═════ Records provided

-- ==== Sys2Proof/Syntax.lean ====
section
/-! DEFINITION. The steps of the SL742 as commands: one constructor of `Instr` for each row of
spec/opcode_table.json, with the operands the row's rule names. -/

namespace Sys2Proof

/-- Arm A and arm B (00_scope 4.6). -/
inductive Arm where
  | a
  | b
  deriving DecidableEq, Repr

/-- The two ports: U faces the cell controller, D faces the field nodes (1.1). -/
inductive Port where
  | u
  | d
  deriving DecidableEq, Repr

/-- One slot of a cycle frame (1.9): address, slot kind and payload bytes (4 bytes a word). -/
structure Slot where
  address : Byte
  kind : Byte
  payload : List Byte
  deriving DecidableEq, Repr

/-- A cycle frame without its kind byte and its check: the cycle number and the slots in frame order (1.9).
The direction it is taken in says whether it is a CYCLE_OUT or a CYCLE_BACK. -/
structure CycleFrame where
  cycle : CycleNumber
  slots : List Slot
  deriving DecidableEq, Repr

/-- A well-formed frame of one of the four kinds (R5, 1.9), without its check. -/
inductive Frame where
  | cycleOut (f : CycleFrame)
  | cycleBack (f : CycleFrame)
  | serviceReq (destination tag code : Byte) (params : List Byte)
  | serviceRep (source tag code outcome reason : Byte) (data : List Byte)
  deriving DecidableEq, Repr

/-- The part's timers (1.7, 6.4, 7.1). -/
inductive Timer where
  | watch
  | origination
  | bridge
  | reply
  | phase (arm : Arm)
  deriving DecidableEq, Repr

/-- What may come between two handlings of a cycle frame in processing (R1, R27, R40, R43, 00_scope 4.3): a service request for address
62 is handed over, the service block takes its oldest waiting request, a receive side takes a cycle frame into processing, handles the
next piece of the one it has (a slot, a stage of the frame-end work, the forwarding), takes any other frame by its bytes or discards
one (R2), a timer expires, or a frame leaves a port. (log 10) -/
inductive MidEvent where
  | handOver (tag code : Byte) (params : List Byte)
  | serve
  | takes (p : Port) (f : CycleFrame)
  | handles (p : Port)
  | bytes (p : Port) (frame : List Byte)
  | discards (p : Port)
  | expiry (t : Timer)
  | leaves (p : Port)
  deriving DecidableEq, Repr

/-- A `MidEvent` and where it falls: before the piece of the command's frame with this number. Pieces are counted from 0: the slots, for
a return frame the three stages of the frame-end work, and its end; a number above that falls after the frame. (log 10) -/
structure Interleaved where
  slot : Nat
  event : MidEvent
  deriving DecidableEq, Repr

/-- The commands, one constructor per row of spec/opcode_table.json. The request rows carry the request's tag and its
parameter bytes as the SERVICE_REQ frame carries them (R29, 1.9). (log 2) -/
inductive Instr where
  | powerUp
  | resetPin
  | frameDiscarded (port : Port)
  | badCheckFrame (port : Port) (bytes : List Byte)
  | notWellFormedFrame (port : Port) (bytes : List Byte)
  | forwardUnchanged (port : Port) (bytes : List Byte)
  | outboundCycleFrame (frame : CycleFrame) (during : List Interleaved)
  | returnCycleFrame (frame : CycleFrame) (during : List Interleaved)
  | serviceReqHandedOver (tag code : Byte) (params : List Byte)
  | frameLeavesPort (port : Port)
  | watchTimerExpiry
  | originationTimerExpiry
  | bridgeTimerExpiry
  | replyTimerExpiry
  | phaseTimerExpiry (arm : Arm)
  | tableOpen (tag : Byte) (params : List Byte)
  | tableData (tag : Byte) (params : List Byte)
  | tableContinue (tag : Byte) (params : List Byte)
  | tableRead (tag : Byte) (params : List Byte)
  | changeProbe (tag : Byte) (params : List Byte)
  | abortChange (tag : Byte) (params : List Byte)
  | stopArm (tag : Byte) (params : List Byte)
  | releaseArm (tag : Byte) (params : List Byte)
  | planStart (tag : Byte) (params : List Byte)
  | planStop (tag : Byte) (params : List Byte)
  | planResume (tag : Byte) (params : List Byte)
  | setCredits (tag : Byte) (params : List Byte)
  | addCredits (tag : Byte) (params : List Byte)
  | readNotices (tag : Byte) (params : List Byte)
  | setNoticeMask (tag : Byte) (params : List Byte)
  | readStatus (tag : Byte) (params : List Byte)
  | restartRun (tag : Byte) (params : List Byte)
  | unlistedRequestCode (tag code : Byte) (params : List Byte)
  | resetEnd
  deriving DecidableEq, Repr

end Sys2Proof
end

══════════
═════ Records provided

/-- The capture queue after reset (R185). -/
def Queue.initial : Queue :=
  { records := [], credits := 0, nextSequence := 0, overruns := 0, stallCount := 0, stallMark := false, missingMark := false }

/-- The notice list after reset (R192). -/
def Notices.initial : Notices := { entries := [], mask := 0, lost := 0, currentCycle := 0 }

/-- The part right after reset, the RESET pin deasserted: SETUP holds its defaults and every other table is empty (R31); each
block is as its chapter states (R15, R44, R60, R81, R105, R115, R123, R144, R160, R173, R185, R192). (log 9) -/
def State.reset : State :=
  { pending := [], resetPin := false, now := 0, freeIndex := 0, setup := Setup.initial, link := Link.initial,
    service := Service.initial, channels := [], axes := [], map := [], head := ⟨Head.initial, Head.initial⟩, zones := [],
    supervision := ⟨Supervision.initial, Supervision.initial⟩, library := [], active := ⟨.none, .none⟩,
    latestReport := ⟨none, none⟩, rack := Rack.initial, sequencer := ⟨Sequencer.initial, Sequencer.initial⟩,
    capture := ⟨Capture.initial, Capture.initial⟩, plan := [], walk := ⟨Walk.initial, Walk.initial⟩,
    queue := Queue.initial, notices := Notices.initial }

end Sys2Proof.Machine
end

══════════

▶ _Exercise aim_: Among the entries, find every line holding "block" and return it.

▶ _Result of the task_:
62 is handed over, the service block takes its oldest waiting request, a receive side takes a cycle frame into processing, handles the
block is as its chapter states (R15, R44, R60, R81, R105, R115, R123, R144, R160, R173, R185, R192). (log 9) -/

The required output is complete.